Campari is the bitter red Italian liqueur used for Negronis and countless other cocktail recipes. If you’ve got a bottle of Campari laying around, here are some recipes to try, including the Negroni, Paper Plane and The Jungle Bird.
Negroni Cocktail
A Negroni is a classic way to begin a meal in Italy. This bittersweet drink is the perfect palette cleanser to start off with. Made with gin, Campari, sweet vermouth, and orange peel.
Paper Plane Cocktail
This Paper Plane cocktail uses only four ingredients: bourbon, Campari, amaro nonino, and lemon juice. This is one of Elsie’s favorite cocktail recipes—let us know if you try it.
Jungle Bird Cocktail
A Jungle Bird cocktail is made with blackstrap rum, Campari, pineapple juice, fresh lime juice and demerara syrup.
Americano Cocktail
This Americano cocktail using Campari, sweet vermouth and sparkling water. You’ll love this refreshing Italian cocktail.
Campari Spritz
A Campari Spritz is a bitter, bubbly drink made with just three ingredients: Campari, Prosecco, soda water, and orange slice.
Boulevardier Cocktail
Let’s learn the classic recipe for a Boulevardier cocktail. Using Campari, bourbon (or rye whiskey) and sweet vermouth, you can mix this stiff, flavorful cocktail.
Homemade Pimm’s Liqueur
This Pimm’s liqueur goes down easy and they’re super pretty, usually because the drink is decorated with an elaborate fruit garnish. Ingredients include orange, gin, sweet vermouth, orange liqueur, and Campari.

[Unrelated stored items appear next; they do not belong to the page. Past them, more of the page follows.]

-- ==== Sys2Proof/Laws/Kept.lean ====
section
/-!
SUPPORT. What every operation on the device keeps: the queue of waiting commands, and the canonical form of host memory and DRAM.
-/
namespace Sys2Proof.Machine

/-! ### The relation -/

theorem Kept.refl (s : State) : Kept s s := ⟨rfl, id⟩

theorem Kept.trans {a b c : State} (h : Kept a b) (k : Kept b c) : Kept a c := ⟨k.1.trans h.1, fun w => k.2 (h.2 w)⟩

/-- A state that differs in neither of the three. -/
theorem Kept.same {a s t : State} (h : Kept a s) (hp : t.pending = s.pending) (hh : t.host = s.host) (hd : t.dram = s.dram) :
    Kept a t :=
  ⟨hp.trans h.1, fun w => by have := h.2 w; simpa [State.storesWf, hh, hd] using this⟩

/-- A state written out field by field, with the three of another. -/
theorem Kept.fields {a s : State} {v0 : Timebase} {v1 : DevRegs} {v2 : Evc} {v3 : Pcie} {v4 : Boot} {v5 : Table Ring}
    {v6 : Table Title} {v7 : Table Nat} {v8 : Table Site} {v9 : Vector Boiler 32} {v10 : Stores} {v11 : Vector Nat 8}
    {v12 : Table Flow} {v13 : Vector Port 2} {v14 : Vector Head 2} {v15 : List NetPacket} {v16 : List Copy}
    {v17 : Option Nat} {v18 : Nat} {v19 : Nat} {v20 : I2s} {v21 : Vector Sluice 64} {v22 : List Waiting}
    {v23 : List HeldCpl} {v24 : List WaitCall} {v25 : Table Nat} {v26 : Table Txn} {v27 : Table Commit} {v28 : Table Nat}
    {v29 : Option (List Byte)} {v30 : List Byte} {v31 : Vector Nat 8} {v32 : Nat} {v33 : Nat} {v34 : Flash} {v35 : Power}
    {v36 : Pins} {v39 : List Made} {v40 : BitVec 32} {v41 : Nat} {v42 : Nat} (h : Kept a s) :
    Kept a (State.mk v0 v1 v2 v3 v4 v5 v6 v7 v8 v9 v10 v11 v12 v13 v14 v15 v16 v17 v18 v19 v20 v21 v22 v23 v24 v25 v26 v27
      v28 v29 v30 v31 v32 v33 v34 v35 v36 s.host s.dram v39 v40 v41 v42 s.pending) :=
  h.same rfl rfl rfl

/-- Bytes written to host memory. -/
theorem Kept.hostBytes {a s : State} (h : Kept a s) (n : Nat) (bs : List Byte) :
    Kept a { s with host := s.host.writeBytes n bs } :=
  ⟨h.1, fun w => by
    have := h.2 w
    simp only [State.storesWf, Bool.and_eq_true] at this ⊢
    exact ⟨Memory.writeBytes_wf n bs this.1, this.2⟩⟩

/-- Bytes written to device DRAM. -/
theorem Kept.dramBytes {a s : State} (h : Kept a s) (n : Nat) (bs : List Byte) :
    Kept a { s with dram := s.dram.writeBytes n bs } :=
  ⟨h.1, fun w => by
    have := h.2 w
    simp only [State.storesWf, Bool.and_eq_true] at this ⊢
    exact ⟨this.1, Memory.writeBytes_wf n bs this.2⟩⟩

theorem Kept.foldl {α : Type} {a : State} {f : State → α → State} (hf : ∀ s x, Kept a s → Kept a (f s x)) :
    ∀ (l : List α) {s : State}, Kept a s → Kept a (l.foldl f s)
  | [], _, h => h
  | x :: l, _, h => Kept.foldl hf l (hf _ x h)

/-- What an outcome keeps, if it is a next state. -/
def KeptBy (a : State) (r : Result) : Prop := ∀ t, r = .next t → Kept a t

theorem KeptBy.next {a t : State} (h : Kept a t) : KeptBy a (.next t) := by
  intro u hu; cases hu; exact h

theorem State.hostWrite_kept {a s : State} (h : Kept a s) (n : Nat) (bs : List Byte) : Kept a (s.hostWrite n bs) := h.hostBytes n bs

theorem State.putRing_kept {a s : State} (h : Kept a s) (n : Nat) (r : Ring) : Kept a (State.putRing n r s) := by
  simp only [State.putRing]
  repeat' first | (with_reducible assumption) | split | (with_reducible apply Kept.fields)

theorem State.raise_kept {a s : State} (h : Kept a s) (src : Nat) : Kept a (State.raise src s) := by
  simp only [State.raise]
  repeat' first | (with_reducible assumption) | split | (with_reducible apply Kept.fields)

theorem State.signal_kept {a s : State} (h : Kept a s) (n : Nat) (r : Ring) : Kept a (State.signal n r s) := by
  simp only [State.signal]
  repeat' first | (with_reducible assumption) | (with_reducible apply State.putRing_kept) | (with_reducible apply State.raise_kept)

theorem State.moderate_kept {a s : State} (h : Kept a s) (n : Nat) : Kept a (State.moderate n s) := by
  simp only [State.moderate]
  repeat' first | (with_reducible assumption) | (with_reducible apply State.signal_kept) | split

theorem State.pushEntry_kept {a s : State} (h : Kept a s) (n : Nat) (entry : List Byte) :
    Kept a (State.pushEntry n entry s) := by
  simp only [State.pushEntry]
  repeat' first | (with_reducible assumption) | (with_reducible apply State.hostWrite_kept) | (with_reducible apply State.moderate_kept) | (with_reducible apply State.putRing_kept) | split

theorem State.bitternWrite_kept {a s : State} (h : Kept a s) (entry : List Byte) : Kept a (State.bitternWrite entry s) := by
  simp only [State.bitternWrite]
  repeat' first | (with_reducible assumption) | (with_reducible apply State.pushEntry_kept) | split | (with_reducible apply Kept.fields)

theorem State.writeCpl_kept {a s : State} (h : Kept a s) (h : HeldCpl) : Kept a (State.writeCpl h s) := by
  simp only [State.writeCpl]
  repeat' first | (with_reducible assumption) | (with_reducible apply State.pushEntry_kept) | split | (with_reducible apply Kept.fields)

theorem State.complete_kept {a s : State} (h : Kept a s) (c : Packet) (cpl : Nat) (opcode : Nat) (status : Nat) (result : List Byte) :
    Kept a (State.complete c cpl opcode status result s) := by
  simp only [State.complete]
  repeat' first | (with_reducible assumption) | (with_reducible apply State.putRing_kept) | (with_reducible apply State.writeCpl_kept) | split

theorem State.drawn_kept {a s : State} (h : Kept a s) : Kept a (State.drawn s) := by
  simp only [State.drawn]
  repeat' first | (with_reducible assumption) | split | (with_reducible apply Kept.fields)

theorem State.loseEvent_kept {a s : State} (h : Kept a s) (key : Nat) (ev : List Byte) (fault : Bool) :
    Kept a (State.loseEvent key ev fault s) := by
  simp only [State.loseEvent]
  repeat' first | (with_reducible assumption) | (with_reducible apply State.bitternWrite_kept) | (with_reducible apply State.raise_kept) | split | (with_reducible apply Kept.fields)

theorem State.modDev_kept {a s : State} (h : Kept a s) (f : DevRegs → DevRegs) : Kept a (State.modDev f s) := by
  simp only [State.modDev]
  repeat' first | (with_reducible assumption) | split | (with_reducible apply Kept.fields)

theorem State.modPwr_kept {a s : State} (h : Kept a s) (f : Power → Power) : Kept a (State.modPwr f s) := by
  simp only [State.modPwr]
  repeat' first | (with_reducible assumption) | split | (with_reducible apply Kept.fields)

theorem State.putSite_kept {a s : State} (h : Kept a s) (p : Nat) (x : Site) : Kept a (State.putSite p x s) := by
  simp only [State.putSite]
  repeat' first | (with_reducible assumption) | split | (with_reducible apply Kept.fields)

theorem State.modSite_kept {a s : State} (h : Kept a s) (p : Nat) (f : Site → Site) : Kept a (State.modSite p f s) := by
  simp only [State.modSite]
  repeat' first | (with_reducible assumption) | (with_reducible apply State.putSite_kept) | split

theorem State.modTb_kept {a s : State} (h : Kept a s) (f : Timebase → Timebase) : Kept a (State.modTb f s) := by
  simp only [State.modTb]
  repeat' first | (with_reducible assumption) | split | (with_reducible apply Kept.fields)

theorem State.only_kept {a s : State} (h : Kept a s) (b : Bool) (f : State → State) (hf : Kept a s → Kept a (f s)) :
    Kept a (s.only b f) := by
  cases b
  · exact h
  · exact hf h

theorem State.writeLost_kept {a s : State} (h : Kept a s) (n : Nat) : Kept a (State.writeLost n s) := by
  simp only [State.writeLost]
  repeat' first | (with_reducible assumption) | (with_reducible apply State.pushEntry_kept) | split | (with_reducible apply Kept.fields)

theorem State.post_kept {a s : State} (h : Kept a s) (code : Nat) (pan : Option Nat) (flags : Byte) (data : List Byte) :
    Kept a (State.post code pan flags data s) := by
  simp only [State.post]
  repeat' first | (with_reducible assumption) | (with_reducible apply State.pushEntry_kept) | (with_reducible apply State.writeLost_kept) | (with_reducible apply State.loseEvent_kept) | split

theorem State.postDev_kept {a s : State} (h : Kept a s) (code : Nat) (data : List Byte) :
    Kept a (State.postDev code data s) := by
  simp only [State.postDev]
  repeat' first | (with_reducible assumption) | (with_reducible apply State.post_kept)

theorem State.reach_kept {a s : State} (h : Kept a s) (t : Nat) : Kept a (State.reach t s) := by
  simp only [State.reach]
  repeat' first | (with_reducible assumption) | split | (with_reducible apply Kept.fields)

theorem State.skipRecords_kept {a s : State} (h : Kept a s) (p : Nat) : Kept a (State.skipRecords p s) := by
  simp only [State.skipRecords]
  repeat' first | (with_reducible assumption) | (with_reducible apply State.modSite_kept)

theorem State.writeItem_kept {a s : State} (h : Kept a s) (n : Nat) (i : ObsItem) : Kept a (State.writeItem n i s) := by
  simp only [State.writeItem]
  repeat' first | (with_reducible assumption) | (with_reducible apply State.hostWrite_kept) | (with_reducible apply State.pushEntry_kept) | (with_reducible apply State.putRing_kept) | split

theorem State.writeItems_kept {a s : State} (h : Kept a s) (n : Nat) (is : List ObsItem) :
    Kept a (State.writeItems n is s) := by
  simp only [State.writeItems]
  repeat' first | (with_reducible assumption) | (with_reducible apply State.writeItem_kept) | split | (with_reducible refine Kept.foldl (fun _ _ _ => ?_) _ ?_)

theorem State.writeFrame_kept {a s : State} (h : Kept a s) (p : Nat) : Kept a (State.writeFrame p s) := by
  simp only [State.writeFrame]
  repeat' first | (with_reducible assumption) | (with_reducible apply State.putSite_kept) | (with_reducible apply State.writeItems_kept) | split

theorem State.finishHalt_kept {a s : State} (h : Kept a s) (p : Pan) (status : Nat) (met : Bool) (pl : Placement) :
    Kept a (State.finishHalt p status met pl s) := by
  simp only [State.finishHalt]
  repeat' first | (with_reducible assumption) | (with_reducible apply State.complete_kept) | split

theorem State.abortHalts_kept {a s : State} (h : Kept a s) (p : Nat) : Kept a (State.abortHalts p s) := by
  simp only [State.abortHalts]
  repeat' first | (with_reducible assumption) | (with_reducible apply State.finishHalt_kept) | (with_reducible apply State.putSite_kept) | split | (with_reducible refine Kept.foldl (fun _ _ _ => ?_) _ ?_)

theorem State.partDone_kept {a s : State} (h : Kept a s) (t status : Nat) : Kept a (State.partDone t status s) := by
  simp only [State.partDone]
  repeat' first | (with_reducible assumption) | (with_reducible apply State.complete_kept) | split | (with_reducible apply Kept.fields)

theorem State.finish_kept {a s : State} (h : Kept a s) (w : Waiting) (status : Nat) (result : List Byte) :
    Kept a (State.finish w status result s) := by
  simp only [State.finish]
  repeat' first | (with_reducible assumption) | (with_reducible apply State.partDone_kept) | (with_reducible apply State.complete_kept) | split

theorem State.dropWaiting_kept {a s : State} (h : Kept a s) (f : Waiting → Bool) (status : Nat) :
    Kept a (State.dropWaiting f status s) := by
  simp only [State.dropWaiting]
  repeat' first | (with_reducible assumption) | (with_reducible apply State.finish_kept) | split | (with_reducible refine Kept.foldl (fun _ _ _ => ?_) _ ?_) | (with_reducible apply Kept.fields)

theorem State.abortWaiting_kept {a s : State} (h : Kept a s) (p : Nat) : Kept a (State.abortWaiting p s) := by
  simp only [State.abortWaiting]
  repeat' first | (with_reducible assumption) | (with_reducible apply State.dropWaiting_kept) | (with_reducible apply State.abortHalts_kept)

theorem State.dropCalls_kept {a s : State} (h : Kept a s) (p : Nat) : Kept a (State.dropCalls p s) := by
  simp only [State.dropCalls]
  repeat' first | (with_reducible assumption) | split | (with_reducible apply Kept.fields)

theorem State.spaceWrite_kept {a s : State} (h : Kept a s) (space n : Nat) (bs : List Byte) : Kept a (s.spaceWrite space n bs) := by
  simp only [State.spaceWrite]
  split
  · exact h.hostBytes n bs
  · exact h.dramBytes n bs

theorem State.saveTo_kept {a s : State} (h : Kept a s) (q : Snapshot) (c : Packet) : Kept a (State.saveTo q c s) := by
  simp only [State.saveTo]
  exact (State.spaceWrite_kept h _ _ _).same rfl rfl rfl

theorem State.finishSaves_kept {a s : State} (h : Kept a s) (p : Nat) : Kept a (State.finishSaves p s) := by
  simp only [State.finishSaves]
  repeat' first | (with_reducible assumption) | (with_reducible apply State.finish_kept) | (with_reducible apply State.saveTo_kept) | split | (with_reducible refine Kept.foldl (fun _ _ _ => ?_) _ ?_) | (with_reducible apply Kept.fields)

theorem State.faultPan_kept {a s : State} (h : Kept a s) (p : Nat) (cause : Byte) (pc : Word) (redo : Bool) :
    Kept a (State.faultPan p cause pc redo s) := by
  simp only [State.faultPan]
  repeat' first | (with_reducible assumption) | (with_reducible apply State.modSite_kept) | (with_reducible apply State.abortWaiting_kept) | (with_reducible apply State.post_kept) | (with_reducible apply State.dropCalls_kept) | (with_reducible apply State.finishSaves_kept) | split

theorem State.pushCall_kept {a s : State} (h : Kept a s) (n : Nat) (entry : List Byte) : Kept a (State.pushCall n entry s) := by
  simp only [State.pushCall]
  repeat' first | (with_reducible assumption) | (with_reducible apply State.pushEntry_kept) | (with_reducible apply State.hostWrite_kept) | (with_reducible apply State.moderate_kept) | (with_reducible apply State.putRing_kept) | split

theorem State.sendCall_kept {a s : State} (h : Kept a s) (pan : Nat) (entry : List Byte) :
    Kept a (State.sendCall pan entry s) := by
  simp only [State.sendCall]
  repeat' first | (with_reducible assumption) | (with_reducible apply State.pushCall_kept) | split | (with_reducible apply Kept.fields)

Thank you for putting together this delicious list of Campari cocktails all in one place. It’s one of my favorite cocktail ingredients! I’m a huge fan of the recipes you share.
Thank you Allison!
I’ve been following your blog for 10+ years, and I thought I should let you know that the content quality has degraded so drastically in the last year that I’m no longer going to be visiting your site. I was here for the home updates and DIYs, not the recipes, but the recipes you used to post were at least relevant. It’s obvious that you’re posting to optimize SEO and aren’t actually writing to be read anymore. Good luck with the rebrand; I hope you get lots of traffic from Google.
Hi Sarah,
First of- thank you so much for reading for 10+ years. It means a lot to us. We’re grateful for the many seasons this blog has had from the very early “live journal” style posts to the content we are currently sharing.
The truth is that we’re working the hardest on our content we ever have. Two years ago our business was facing financial hardship. It was no longer viable for us to post the content we were sharing. Optimizing for SEO gave us the chance to regain financial stability. This site is a main source of income for three families- so, yes, that is very important to us.
The vast majority of all other professional lifestyle / craft/ DIY bloggers have also shifted message but to sell you clothes, products. I appreciate the information / educational aspect much more here. The landscape of how to make money at blogs has shifted to affiliate links, sponsors, selling books or courses, and SEO style blogging. If you want writing and pretty pics with ads as the only way the content creators make money, that internet only exists in hobbyists that don’t need to make money from their sites, not professionals. I respect the quality of work Elsie, Emma and team put in. Browse some other recipe sites to compare – they are doing a great job in their new niche!
Delicious and they all look so pretty too!